■ ACTION ITEM
Only the lines below from the one containing "t).harts = s.harts := rfl" to the one containing "t).mem = s.mem := rfl" should be repeated, both included and unchanged.

▬▬▬

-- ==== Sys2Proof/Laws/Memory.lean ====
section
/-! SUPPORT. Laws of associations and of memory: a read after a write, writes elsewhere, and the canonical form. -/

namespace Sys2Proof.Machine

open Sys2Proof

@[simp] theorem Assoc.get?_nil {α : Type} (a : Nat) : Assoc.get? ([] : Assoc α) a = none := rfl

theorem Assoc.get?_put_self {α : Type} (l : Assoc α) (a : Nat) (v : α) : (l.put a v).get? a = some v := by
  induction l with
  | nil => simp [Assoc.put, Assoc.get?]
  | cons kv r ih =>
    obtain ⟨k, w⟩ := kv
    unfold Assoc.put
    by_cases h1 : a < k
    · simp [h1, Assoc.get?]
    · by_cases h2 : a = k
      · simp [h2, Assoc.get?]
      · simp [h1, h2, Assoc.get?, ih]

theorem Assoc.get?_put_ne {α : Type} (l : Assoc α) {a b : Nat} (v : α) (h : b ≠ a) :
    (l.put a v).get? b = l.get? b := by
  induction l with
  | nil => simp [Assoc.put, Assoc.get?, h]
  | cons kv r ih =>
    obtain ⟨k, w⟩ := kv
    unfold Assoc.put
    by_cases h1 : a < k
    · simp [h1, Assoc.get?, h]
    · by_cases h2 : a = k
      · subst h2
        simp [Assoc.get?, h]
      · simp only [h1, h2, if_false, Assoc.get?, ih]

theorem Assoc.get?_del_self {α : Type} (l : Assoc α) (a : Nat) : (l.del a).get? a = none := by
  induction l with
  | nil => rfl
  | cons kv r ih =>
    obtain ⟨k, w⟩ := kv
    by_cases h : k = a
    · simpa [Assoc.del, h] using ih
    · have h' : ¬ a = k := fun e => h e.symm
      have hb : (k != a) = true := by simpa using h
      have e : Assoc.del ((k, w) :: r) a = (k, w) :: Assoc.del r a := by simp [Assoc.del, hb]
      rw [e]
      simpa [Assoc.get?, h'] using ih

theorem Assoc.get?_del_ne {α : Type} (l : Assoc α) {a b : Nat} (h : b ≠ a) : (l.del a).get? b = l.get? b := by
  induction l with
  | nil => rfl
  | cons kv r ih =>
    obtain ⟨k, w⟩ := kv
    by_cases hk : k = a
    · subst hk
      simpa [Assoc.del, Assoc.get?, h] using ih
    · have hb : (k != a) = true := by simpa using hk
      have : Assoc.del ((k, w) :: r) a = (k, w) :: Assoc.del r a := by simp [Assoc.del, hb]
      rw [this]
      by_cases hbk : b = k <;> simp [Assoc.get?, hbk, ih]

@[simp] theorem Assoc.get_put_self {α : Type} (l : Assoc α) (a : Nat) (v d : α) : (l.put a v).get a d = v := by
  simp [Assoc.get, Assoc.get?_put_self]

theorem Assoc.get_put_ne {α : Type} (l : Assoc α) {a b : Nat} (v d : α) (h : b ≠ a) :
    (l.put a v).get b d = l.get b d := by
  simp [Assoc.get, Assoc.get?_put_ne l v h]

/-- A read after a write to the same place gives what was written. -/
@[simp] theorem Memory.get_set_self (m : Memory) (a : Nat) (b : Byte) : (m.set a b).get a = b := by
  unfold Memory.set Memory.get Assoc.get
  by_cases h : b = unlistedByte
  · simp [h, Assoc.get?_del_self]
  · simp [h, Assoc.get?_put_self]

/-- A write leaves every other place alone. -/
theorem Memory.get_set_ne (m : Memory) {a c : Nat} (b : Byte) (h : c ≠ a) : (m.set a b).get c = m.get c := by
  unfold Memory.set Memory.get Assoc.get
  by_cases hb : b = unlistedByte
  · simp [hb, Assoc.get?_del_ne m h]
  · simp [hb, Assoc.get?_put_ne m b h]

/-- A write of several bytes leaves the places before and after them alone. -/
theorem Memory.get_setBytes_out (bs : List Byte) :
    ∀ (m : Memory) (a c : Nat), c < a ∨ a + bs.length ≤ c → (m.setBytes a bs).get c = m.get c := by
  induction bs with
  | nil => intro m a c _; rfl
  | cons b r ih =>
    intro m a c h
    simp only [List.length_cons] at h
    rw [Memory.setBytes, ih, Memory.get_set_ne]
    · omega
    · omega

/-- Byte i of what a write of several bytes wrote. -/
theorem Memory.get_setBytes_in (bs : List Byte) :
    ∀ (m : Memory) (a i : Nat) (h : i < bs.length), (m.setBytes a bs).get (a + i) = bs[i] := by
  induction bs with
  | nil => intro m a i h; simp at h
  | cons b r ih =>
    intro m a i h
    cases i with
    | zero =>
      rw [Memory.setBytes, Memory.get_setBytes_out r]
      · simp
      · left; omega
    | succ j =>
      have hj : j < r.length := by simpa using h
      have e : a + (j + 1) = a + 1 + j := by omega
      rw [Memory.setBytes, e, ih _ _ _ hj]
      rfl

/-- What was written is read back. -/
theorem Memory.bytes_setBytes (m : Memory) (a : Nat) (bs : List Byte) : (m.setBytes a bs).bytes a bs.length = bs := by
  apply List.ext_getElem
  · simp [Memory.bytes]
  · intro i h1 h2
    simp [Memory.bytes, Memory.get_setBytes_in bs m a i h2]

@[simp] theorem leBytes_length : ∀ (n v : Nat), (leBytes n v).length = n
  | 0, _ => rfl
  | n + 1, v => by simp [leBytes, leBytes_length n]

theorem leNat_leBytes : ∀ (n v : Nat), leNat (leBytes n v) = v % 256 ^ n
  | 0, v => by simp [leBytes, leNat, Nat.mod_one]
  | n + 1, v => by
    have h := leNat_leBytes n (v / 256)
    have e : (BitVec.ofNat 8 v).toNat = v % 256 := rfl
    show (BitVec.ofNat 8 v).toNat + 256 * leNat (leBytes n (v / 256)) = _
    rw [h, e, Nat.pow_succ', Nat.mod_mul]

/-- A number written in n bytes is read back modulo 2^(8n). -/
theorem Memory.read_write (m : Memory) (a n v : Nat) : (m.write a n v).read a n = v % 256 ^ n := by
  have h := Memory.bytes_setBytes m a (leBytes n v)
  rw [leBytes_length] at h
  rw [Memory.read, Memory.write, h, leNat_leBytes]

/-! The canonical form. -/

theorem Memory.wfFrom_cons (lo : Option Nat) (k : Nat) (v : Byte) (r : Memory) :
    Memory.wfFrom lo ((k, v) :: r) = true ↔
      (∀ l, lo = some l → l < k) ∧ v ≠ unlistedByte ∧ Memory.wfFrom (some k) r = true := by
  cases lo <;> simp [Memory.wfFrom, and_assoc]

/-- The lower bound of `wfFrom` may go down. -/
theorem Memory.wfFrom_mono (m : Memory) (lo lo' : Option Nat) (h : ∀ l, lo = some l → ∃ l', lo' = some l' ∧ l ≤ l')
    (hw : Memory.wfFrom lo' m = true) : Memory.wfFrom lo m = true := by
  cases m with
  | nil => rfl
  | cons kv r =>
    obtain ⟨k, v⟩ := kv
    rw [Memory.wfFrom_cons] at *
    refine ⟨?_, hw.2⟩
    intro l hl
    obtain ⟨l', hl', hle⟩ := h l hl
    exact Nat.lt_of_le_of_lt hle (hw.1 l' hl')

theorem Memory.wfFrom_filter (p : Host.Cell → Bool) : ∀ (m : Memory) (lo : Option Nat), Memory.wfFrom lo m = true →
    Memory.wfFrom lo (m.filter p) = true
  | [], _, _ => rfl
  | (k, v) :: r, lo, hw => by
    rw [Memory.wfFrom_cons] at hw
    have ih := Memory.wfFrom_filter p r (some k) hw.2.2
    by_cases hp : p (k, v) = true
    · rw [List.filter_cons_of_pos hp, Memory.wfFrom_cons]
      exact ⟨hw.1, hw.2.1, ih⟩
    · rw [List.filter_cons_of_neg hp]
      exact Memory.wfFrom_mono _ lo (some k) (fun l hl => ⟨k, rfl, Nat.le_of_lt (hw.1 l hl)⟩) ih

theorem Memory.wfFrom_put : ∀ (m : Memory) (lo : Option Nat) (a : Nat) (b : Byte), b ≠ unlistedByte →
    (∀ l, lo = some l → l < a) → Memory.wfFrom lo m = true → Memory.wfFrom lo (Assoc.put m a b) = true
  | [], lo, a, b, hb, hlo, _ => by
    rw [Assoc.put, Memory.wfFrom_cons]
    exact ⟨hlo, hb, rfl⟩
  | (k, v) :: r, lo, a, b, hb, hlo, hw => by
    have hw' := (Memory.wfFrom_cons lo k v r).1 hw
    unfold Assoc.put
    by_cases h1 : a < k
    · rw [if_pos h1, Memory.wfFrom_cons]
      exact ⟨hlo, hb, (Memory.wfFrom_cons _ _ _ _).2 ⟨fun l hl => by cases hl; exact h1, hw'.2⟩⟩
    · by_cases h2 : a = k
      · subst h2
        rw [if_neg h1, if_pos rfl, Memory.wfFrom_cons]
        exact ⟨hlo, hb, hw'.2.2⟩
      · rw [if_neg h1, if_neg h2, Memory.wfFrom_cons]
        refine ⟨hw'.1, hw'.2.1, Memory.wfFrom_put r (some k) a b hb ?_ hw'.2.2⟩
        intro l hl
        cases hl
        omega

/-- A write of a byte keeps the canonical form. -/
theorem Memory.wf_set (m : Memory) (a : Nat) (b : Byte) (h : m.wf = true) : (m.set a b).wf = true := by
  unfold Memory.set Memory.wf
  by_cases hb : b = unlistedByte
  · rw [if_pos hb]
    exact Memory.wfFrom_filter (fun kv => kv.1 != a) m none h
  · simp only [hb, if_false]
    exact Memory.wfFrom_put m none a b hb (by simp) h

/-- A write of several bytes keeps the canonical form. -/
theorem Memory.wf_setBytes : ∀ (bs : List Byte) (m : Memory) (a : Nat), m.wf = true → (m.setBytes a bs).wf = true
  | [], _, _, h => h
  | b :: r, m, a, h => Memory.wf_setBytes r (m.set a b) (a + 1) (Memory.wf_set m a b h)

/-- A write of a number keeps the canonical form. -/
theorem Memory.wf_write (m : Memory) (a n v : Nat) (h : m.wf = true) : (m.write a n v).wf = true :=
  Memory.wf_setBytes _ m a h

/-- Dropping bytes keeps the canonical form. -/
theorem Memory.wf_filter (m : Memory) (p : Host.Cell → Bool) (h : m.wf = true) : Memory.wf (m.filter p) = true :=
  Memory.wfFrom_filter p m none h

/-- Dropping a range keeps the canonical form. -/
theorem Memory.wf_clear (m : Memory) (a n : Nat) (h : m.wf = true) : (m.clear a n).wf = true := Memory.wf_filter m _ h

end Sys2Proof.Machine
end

▬▬▬

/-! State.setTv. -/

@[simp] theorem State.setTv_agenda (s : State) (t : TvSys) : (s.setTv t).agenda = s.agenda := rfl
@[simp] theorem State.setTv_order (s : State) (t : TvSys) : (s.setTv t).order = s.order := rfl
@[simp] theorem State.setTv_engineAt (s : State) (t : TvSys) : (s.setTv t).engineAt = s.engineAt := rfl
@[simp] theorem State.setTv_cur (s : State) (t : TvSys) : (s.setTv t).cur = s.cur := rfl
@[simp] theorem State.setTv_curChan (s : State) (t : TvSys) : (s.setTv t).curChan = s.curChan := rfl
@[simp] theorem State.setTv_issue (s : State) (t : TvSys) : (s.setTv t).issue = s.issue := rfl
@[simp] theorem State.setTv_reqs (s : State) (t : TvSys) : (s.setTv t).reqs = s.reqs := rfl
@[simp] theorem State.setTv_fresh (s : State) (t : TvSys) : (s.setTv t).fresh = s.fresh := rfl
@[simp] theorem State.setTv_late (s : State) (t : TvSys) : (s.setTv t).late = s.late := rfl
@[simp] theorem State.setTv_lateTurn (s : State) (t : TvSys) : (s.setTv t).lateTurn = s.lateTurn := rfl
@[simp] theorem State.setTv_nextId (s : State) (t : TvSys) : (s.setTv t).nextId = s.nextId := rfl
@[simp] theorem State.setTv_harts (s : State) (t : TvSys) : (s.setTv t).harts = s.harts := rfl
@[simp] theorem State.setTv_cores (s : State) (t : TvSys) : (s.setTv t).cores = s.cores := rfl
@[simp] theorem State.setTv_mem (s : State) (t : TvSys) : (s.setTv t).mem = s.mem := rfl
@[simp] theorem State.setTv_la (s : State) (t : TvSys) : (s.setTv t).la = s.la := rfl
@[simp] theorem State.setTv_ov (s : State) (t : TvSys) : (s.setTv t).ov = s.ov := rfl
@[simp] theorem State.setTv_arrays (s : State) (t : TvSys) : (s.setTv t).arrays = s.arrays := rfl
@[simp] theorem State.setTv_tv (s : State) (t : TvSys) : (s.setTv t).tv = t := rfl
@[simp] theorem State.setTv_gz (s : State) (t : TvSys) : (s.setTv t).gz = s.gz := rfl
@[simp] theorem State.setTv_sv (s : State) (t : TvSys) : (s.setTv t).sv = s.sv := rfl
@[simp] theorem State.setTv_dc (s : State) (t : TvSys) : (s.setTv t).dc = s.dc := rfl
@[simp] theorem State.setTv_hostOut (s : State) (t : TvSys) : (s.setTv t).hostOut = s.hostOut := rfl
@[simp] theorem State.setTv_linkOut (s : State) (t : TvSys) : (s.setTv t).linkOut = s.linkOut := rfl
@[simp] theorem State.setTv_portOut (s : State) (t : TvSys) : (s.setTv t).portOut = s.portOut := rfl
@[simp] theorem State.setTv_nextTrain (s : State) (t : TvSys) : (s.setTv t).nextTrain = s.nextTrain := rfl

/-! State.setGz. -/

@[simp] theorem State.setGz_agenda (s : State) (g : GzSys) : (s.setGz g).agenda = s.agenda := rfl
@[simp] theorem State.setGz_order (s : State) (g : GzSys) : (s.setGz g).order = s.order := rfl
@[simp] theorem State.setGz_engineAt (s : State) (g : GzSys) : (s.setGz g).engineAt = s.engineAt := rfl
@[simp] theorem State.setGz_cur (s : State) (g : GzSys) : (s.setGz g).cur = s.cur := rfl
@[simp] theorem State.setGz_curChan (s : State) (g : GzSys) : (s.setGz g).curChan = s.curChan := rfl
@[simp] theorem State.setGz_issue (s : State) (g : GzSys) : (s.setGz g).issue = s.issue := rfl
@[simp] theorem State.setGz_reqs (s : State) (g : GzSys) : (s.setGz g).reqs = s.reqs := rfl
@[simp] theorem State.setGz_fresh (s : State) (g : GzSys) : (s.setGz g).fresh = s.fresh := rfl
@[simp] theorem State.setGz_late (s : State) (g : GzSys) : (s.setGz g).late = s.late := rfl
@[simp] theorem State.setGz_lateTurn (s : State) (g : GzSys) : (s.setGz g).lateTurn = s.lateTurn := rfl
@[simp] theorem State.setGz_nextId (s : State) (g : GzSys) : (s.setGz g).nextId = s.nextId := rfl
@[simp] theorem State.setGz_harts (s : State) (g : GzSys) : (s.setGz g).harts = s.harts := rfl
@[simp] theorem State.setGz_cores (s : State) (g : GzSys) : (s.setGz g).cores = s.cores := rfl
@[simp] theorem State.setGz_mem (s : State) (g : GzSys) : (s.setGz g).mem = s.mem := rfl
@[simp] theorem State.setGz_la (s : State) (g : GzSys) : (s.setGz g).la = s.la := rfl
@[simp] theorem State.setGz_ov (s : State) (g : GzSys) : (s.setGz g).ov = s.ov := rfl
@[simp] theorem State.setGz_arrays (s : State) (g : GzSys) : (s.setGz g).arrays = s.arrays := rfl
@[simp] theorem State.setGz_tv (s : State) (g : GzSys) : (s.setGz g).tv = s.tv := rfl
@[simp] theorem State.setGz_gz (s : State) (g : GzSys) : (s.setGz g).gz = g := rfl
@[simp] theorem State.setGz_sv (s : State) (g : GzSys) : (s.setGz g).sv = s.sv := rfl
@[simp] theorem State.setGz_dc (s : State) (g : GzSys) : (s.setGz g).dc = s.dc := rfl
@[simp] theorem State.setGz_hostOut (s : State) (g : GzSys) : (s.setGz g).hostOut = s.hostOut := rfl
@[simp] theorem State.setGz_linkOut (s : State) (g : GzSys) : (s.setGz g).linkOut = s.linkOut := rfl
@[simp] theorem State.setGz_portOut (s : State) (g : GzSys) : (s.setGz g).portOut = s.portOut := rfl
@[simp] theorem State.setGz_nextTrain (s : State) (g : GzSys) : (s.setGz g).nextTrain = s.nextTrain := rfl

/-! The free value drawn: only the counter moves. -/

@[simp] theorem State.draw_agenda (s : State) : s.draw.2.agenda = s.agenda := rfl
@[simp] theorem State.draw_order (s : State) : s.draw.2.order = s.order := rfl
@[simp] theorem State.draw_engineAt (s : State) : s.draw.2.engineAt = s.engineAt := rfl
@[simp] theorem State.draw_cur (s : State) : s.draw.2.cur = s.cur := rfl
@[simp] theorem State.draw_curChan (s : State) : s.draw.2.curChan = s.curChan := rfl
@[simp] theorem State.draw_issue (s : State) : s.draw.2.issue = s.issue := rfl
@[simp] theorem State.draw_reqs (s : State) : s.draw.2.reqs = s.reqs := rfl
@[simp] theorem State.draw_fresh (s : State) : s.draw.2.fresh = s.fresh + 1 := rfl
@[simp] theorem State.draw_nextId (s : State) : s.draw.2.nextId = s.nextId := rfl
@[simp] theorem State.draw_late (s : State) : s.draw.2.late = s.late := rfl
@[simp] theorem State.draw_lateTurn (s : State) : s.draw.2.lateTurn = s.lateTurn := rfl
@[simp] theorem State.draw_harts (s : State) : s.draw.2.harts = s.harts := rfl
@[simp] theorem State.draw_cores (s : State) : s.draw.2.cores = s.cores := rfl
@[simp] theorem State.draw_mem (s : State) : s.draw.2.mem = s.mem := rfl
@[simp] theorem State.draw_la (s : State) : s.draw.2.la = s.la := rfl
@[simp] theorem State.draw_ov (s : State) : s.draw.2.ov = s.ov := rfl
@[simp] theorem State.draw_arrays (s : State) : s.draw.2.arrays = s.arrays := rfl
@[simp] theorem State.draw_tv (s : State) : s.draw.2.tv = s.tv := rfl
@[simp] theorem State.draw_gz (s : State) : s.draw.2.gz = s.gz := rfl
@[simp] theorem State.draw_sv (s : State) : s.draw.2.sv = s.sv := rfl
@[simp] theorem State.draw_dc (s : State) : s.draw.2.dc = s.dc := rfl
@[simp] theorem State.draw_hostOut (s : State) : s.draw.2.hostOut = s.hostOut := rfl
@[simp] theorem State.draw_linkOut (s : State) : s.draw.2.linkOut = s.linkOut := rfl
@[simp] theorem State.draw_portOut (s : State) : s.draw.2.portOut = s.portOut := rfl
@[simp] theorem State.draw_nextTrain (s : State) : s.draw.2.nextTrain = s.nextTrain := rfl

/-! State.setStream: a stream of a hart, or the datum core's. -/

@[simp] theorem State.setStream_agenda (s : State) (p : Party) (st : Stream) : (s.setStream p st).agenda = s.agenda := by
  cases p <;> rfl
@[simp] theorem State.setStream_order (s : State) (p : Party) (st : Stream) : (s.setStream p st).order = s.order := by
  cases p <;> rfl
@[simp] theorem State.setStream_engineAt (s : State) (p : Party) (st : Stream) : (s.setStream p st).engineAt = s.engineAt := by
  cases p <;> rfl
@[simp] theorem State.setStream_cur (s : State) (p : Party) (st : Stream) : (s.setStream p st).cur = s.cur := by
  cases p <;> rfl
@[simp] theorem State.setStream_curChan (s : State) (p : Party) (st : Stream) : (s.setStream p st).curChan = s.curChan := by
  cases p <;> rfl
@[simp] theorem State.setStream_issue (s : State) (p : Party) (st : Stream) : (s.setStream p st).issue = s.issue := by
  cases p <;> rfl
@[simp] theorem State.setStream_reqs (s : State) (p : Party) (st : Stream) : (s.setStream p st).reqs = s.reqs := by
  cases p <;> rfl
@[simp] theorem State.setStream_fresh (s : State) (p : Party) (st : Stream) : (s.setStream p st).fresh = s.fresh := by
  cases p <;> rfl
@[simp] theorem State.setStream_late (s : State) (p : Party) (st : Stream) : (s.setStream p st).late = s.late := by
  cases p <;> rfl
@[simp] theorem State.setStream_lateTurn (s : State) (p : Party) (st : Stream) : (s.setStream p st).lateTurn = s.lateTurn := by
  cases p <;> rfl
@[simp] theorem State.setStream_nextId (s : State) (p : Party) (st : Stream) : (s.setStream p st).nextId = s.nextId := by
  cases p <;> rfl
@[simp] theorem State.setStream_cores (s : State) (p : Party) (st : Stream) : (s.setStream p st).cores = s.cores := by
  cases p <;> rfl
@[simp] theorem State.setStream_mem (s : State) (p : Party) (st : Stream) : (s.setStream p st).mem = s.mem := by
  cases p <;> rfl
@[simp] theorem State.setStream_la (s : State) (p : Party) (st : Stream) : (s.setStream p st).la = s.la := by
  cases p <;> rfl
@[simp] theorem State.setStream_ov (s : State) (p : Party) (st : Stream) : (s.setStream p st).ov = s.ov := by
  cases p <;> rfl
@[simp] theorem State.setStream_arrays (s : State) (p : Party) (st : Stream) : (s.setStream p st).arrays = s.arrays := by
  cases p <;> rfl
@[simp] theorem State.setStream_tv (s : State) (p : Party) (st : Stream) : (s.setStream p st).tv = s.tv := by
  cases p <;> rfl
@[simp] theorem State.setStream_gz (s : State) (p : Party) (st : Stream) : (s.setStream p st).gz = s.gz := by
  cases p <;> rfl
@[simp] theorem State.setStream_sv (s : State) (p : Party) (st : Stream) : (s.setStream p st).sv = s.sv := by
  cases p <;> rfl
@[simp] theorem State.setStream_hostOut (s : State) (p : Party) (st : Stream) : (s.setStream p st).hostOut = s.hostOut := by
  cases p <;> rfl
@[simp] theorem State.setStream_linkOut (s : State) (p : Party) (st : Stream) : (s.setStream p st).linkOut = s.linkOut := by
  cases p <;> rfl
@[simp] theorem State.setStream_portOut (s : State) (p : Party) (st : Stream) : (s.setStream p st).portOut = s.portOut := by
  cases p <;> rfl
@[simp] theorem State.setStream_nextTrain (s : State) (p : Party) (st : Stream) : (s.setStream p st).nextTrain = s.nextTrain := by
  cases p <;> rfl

▬▬▬

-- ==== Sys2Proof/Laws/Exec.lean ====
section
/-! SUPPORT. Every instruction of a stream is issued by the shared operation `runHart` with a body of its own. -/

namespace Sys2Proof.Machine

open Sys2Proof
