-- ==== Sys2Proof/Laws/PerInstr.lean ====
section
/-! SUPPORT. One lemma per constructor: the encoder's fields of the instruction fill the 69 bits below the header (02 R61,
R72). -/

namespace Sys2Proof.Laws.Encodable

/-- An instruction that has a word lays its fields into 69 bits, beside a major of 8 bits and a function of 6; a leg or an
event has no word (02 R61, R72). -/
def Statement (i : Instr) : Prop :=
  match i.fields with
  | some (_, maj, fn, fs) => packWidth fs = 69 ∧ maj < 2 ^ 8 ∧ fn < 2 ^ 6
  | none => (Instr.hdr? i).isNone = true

▬▬▬

■ TASK SOLUTION
@[simp] theorem State.setTv_harts (s : State) (t : TvSys) : (s.setTv t).harts = s.harts := rfl
@[simp] theorem State.setTv_cores (s : State) (t : TvSys) : (s.setTv t).cores = s.cores := rfl
@[simp] theorem State.setTv_mem (s : State) (t : TvSys) : (s.setTv t).mem = s.mem := rfl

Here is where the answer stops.